根據 type name 自動創建 Message 的關鍵代碼

好了，萬事具備，開始行動：

用 DescriptorPool::generated_pool() 找到一個 DescriptorPool 對象，它包含了程序編譯的時候所鏈接的全部 protobuf Message types。
用 DescriptorPool::FindMessageTypeByName() 根據 type name 查找 Descriptor。
再用 MessageFactory::generated_factory() 找到 MessageFactory 對象，它能創建程序編譯的時候所鏈接的全部 protobuf Message types。
然后，用 MessageFactory::GetPrototype() 找到具體 Message Type 的 default instance。
最后，用 prototype->New() 創建對象。

示例代碼見 https://github.com/chenshuo/recipes/blob/master/protobuf/codec.h#L69

Message* createMessage(const std::string& typeName)
{
Message* message = NULL;
const Descriptor* descriptor = DescriptorPool::generated_pool()->FindMessageTypeByName(typeName);
if (descriptor)
{
const Message* prototype = MessageFactory::generated_factory()->GetPrototype(descriptor);
if (prototype)
{
message = prototype->New();
}
}
return message;
}

調用方式：https://github.com/chenshuo/recipes/blob/master/protobuf/descriptor_test.cc#L49

  Message* newQuery = createMessage("muduo.Query");
assert(newQuery != NULL);
assert(typeid(*newQuery) == typeid(muduo::Query::default_instance()));
cout << "createMessage(\"muduo.Query\") = " << newQuery << endl;

古之人不余欺也 :-)

注意，createMessage() 返回的是動態創建的對象的指針，調用方有責任釋放它，不然就會內存泄露。
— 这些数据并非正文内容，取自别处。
@[simp] theorem State.passOpcode_haltBug (s : State) : s.passOpcode.haltBug = false := by
  unfold State.passOpcode; split <;> simp_all
@[simp] theorem State.passOpcode_pc (s : State) :
    s.passOpcode.regs.pc = if s.haltBug then s.regs.pc else s.regs.pc + 1 := by
  unfold State.passOpcode; split <;> rfl
@[simp] theorem State.passOpcode_ticksRemaining (s : State) : s.passOpcode.ticksRemaining = s.ticksRemaining := by unfold State.passOpcode; split <;> rfl
@[simp] theorem State.passOpcode_ime (s : State) : s.passOpcode.ime = s.ime := by unfold State.passOpcode; split <;> rfl
@[simp] theorem State.passOpcode_imePending (s : State) : s.passOpcode.imePending = s.imePending := by unfold State.passOpcode; split <;> rfl
@[simp] theorem State.passOpcode_halted (s : State) : s.passOpcode.halted = s.halted := by unfold State.passOpcode; split <;> rfl
@[simp] theorem State.passOpcode_bus (s : State) : s.passOpcode.bus = s.bus := by unfold State.passOpcode; split <;> rfl
@[simp] theorem State.passOpcode_frameTick (s : State) : s.passOpcode.frameTick = s.frameTick := by unfold State.passOpcode; split <;> rfl
@[simp] theorem State.passOpcode_extIrq (s : State) : s.passOpcode.extIrq = s.extIrq := by unfold State.passOpcode; split <;> rfl
@[simp] theorem State.passOpcode_params (s : State) : s.passOpcode.params = s.params := by unfold State.passOpcode; split <;> rfl

@[simp] theorem State.passOpcodes_haltBug (s : State) (i : Instr) : (s.passOpcodes i).haltBug = false := by
  unfold State.passOpcodes; split <;> simp
@[simp] theorem State.passOpcodes_ticksRemaining (s : State) (i : Instr) : (s.passOpcodes i).ticksRemaining = s.ticksRemaining := by
  unfold State.passOpcodes; split <;> simp
@[simp] theorem State.passOpcodes_ime (s : State) (i : Instr) : (s.passOpcodes i).ime = s.ime := by
  unfold State.passOpcodes; split <;> simp
@[simp] theorem State.passOpcodes_imePending (s : State) (i : Instr) : (s.passOpcodes i).imePending = s.imePending := by
  unfold State.passOpcodes; split <;> simp
@[simp] theorem State.passOpcodes_halted (s : State) (i : Instr) : (s.passOpcodes i).halted = s.halted := by
  unfold State.passOpcodes; split <;> simp
@[simp] theorem State.passOpcodes_bus (s : State) (i : Instr) : (s.passOpcodes i).bus = s.bus := by
  unfold State.passOpcodes; split <;> simp
@[simp] theorem State.passOpcodes_frameTick (s : State) (i : Instr) : (s.passOpcodes i).frameTick = s.frameTick := by
  unfold State.passOpcodes; split <;> simp
@[simp] theorem State.passOpcodes_extIrq (s : State) (i : Instr) : (s.passOpcodes i).extIrq = s.extIrq := by
  unfold State.passOpcodes; split <;> simp
@[simp] theorem State.passOpcodes_params (s : State) (i : Instr) : (s.passOpcodes i).params = s.params := by
  unfold State.passOpcodes; split <;> simp

@[simp] theorem State.peripheralStep_extIrq (s : State) : s.peripheralStep.extIrq = s.extIrq.tail := rfl
@[simp] theorem State.peripheralStep_ifReg (s : State) :
    s.peripheralStep.bus.ifReg = s.bus.ifReg ||| (s.extRequests &&& 0b11100) := rfl
@[simp] theorem State.peripheralStep_timer (s : State) : s.peripheralStep.bus.timer = s.bus.timer.timerStep := rfl
@[simp] theorem State.peripheralStep_regs (s : State) : s.peripheralStep.regs = s.regs := rfl
@[simp] theorem State.peripheralStep_ticksRemaining (s : State) : s.peripheralStep.ticksRemaining = s.ticksRemaining := rfl
@[simp] theorem State.peripheralStep_ime (s : State) : s.peripheralStep.ime = s.ime := rfl
@[simp] theorem State.peripheralStep_imePending (s : State) : s.peripheralStep.imePending = s.imePending := rfl
@[simp] theorem State.peripheralStep_halted (s : State) : s.peripheralStep.halted = s.halted := rfl
@[simp] theorem State.peripheralStep_haltBug (s : State) : s.peripheralStep.haltBug = s.haltBug := rfl
@[simp] theorem State.peripheralStep_frameTick (s : State) : s.peripheralStep.frameTick = s.frameTick := rfl
@[simp] theorem State.peripheralStep_params (s : State) : s.peripheralStep.params = s.params := rfl
@[simp] theorem State.peripheralStep_bus_mem (s : State) : s.peripheralStep.bus.mem = s.bus.mem := rfl
@[simp] theorem State.peripheralStep_bus_ieReg (s : State) : s.peripheralStep.bus.ieReg = s.bus.ieReg := rfl
@[simp] theorem State.peripheralStep_bus_ppu (s : State) : s.peripheralStep.bus.ppu = s.bus.ppu := rfl
@[simp] theorem State.peripheralStep_bus_bootMapped (s : State) : s.peripheralStep.bus.bootMapped = s.bus.bootMapped := rfl
@[simp] theorem State.peripheralStep_bus_boot (s : State) : s.peripheralStep.bus.boot = s.bus.boot := rfl
@[simp] theorem State.peripheralStep_bus_cart (s : State) : s.peripheralStep.bus.cart = s.bus.cart := rfl
@[simp] theorem State.peripheralStep_bus_serial (s : State) : s.peripheralStep.bus.serial = s.bus.serial := rfl
@[simp] theorem State.peripheralStep_bus_joypad (s : State) : s.peripheralStep.bus.joypad = s.bus.joypad := rfl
在 muduo 里，我用 shared_ptr<Message> 來自動管理 Message 對象的生命期。

線程安全性

Google 的文檔說，我們用到的那幾個 MessageFactory 和 DescriptorPool 都是線程安全的，Message::New() 也是線程安全的。并且它們都是 const member function。
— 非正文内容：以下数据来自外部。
-- ==== Sys2Proof/Laws/PerInstr.lean ====
section
/-! SUPPORT. The shape of every instruction's encoding, one lemma per constructor (R100, R101, R103): the prefix byte first where
the instruction is an entry of the extended table, then the opcode byte, then as many operand bytes as the decoder reads. -/

namespace Sys2Proof.Laws.EncodingShape

set_option Elab.async false

/-- The encoding is the opcode byte, after the prefix byte for an extended entry, then the operand bytes, of which there are as many
as the decoder reads. -/
def Statement (i : Instr) : Prop :=
  (∃ ops : List Byte, ops.length = i.operandBytes ∧
    ∀ pre, encodeWith pre i = (if i.isExtended then [pre, i.opcode] else [i.opcode]) ++ ops) ∧
  (i.isExtended = true → i.operandBytes = 0) ∧ i.operandBytes ≤ 2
關鍵問題解決了，那么剩下工作就是設計一種包含長度和消息類型的 protobuf 傳輸格式。

Protobuf 傳輸格式

陳碩設計了一個簡單的格式，包含 protobuf data 和它對應的長度與類型信息，消息的末尾還有一個 check sum。格式如下圖，圖中方塊的寬度是 32-bit。

protobuf_wireformat1

用 C struct 偽代碼描述：

 struct ProtobufTransportFormat __attribute__ ((__packed__))
{
int32_t  len;
int32_t  nameLen;
char     typeName[nameLen];
char     protobufData[len-nameLen-8];
int32_t  checkSum; // adler32 of nameLen, typeName and protobufData
};

注意，這個格式不要求 32-bit 對齊，我們的 decoder 會自動處理非對齊的消息。

例子

用這個格式打包一個 muduo.Query 對象的結果是：

protobuf_wireexample

設計決策

以下是我在設計這個傳輸格式時的考慮：

signed int。消息中的長度字段只使用了 signed 32-bit int，而沒有使用 unsigned int，這是為了移植性，因為 Java 語言沒有 unsigned 類型。另外 Protobuf 一般用于打包小于 1M 的數據，unsigned int 也沒用。
check sum。雖然 TCP 是可靠傳輸協議，雖然 Ethernet 有 CRC-32 校驗，但是網絡傳輸必須要考慮數據損壞的情況，對于關鍵的網絡應用，check sum 是必不可少的。對于 protobuf 這種緊湊的二進制格式而言，肉眼看不出數據有沒有問題，需要用 check sum。
adler32 算法。我沒有選用常見的 CRC-32，而是選用 adler32，因為它計算量小、速度比較快，強度和 CRC-32差不多。另外，zlib 和 java.unit.zip 都直接支持這個算法，不用我們自己實現。
type name 以 '\0' 結束。這是為了方便 troubleshooting，比如通過 tcpdump 抓下來的包可以用肉眼很容易看出 type name，而不用根據 nameLen 去一個個數字節。同時，為了方便接收方處理，加入了 nameLen，節省 strlen()，空間換時間。
沒有版本號。Protobuf Message 的一個突出優點是用 optional fields 來避免協議的版本號（凡是在 protobuf Message 里放版本號的人都沒有理解 protobuf 的設計），讓通信雙方的程序能各自升級，便于系統演化。如果我設計的這個傳輸格式又把版本號加進去，那就畫蛇添足了。具體請見本人《分布式系統的工程化開發方法》第 57 頁：消息格式的選擇。

示例代碼

為了簡單起見，采用 std::string 來作為打包的產物，僅為示例。

打包 encode 的代碼：https://github.com/chenshuo/recipes/blob/master/protobuf/codec.h#L35

解包 decode 的代碼：https://github.com/chenshuo/recipes/blob/master/protobuf/codec.h#L99

測試代碼： https://github.com/chenshuo/recipes/blob/master/protobuf/codec_test.cc

如果以上代碼編譯通過，但是在運行時出現“cannot open shared object file”錯誤，一般可以用 sudo ldconfig 解決，前提是 libprotobuf.so 位于 /usr/local/lib，且 /etc/ld.so.conf 列出了這個目錄。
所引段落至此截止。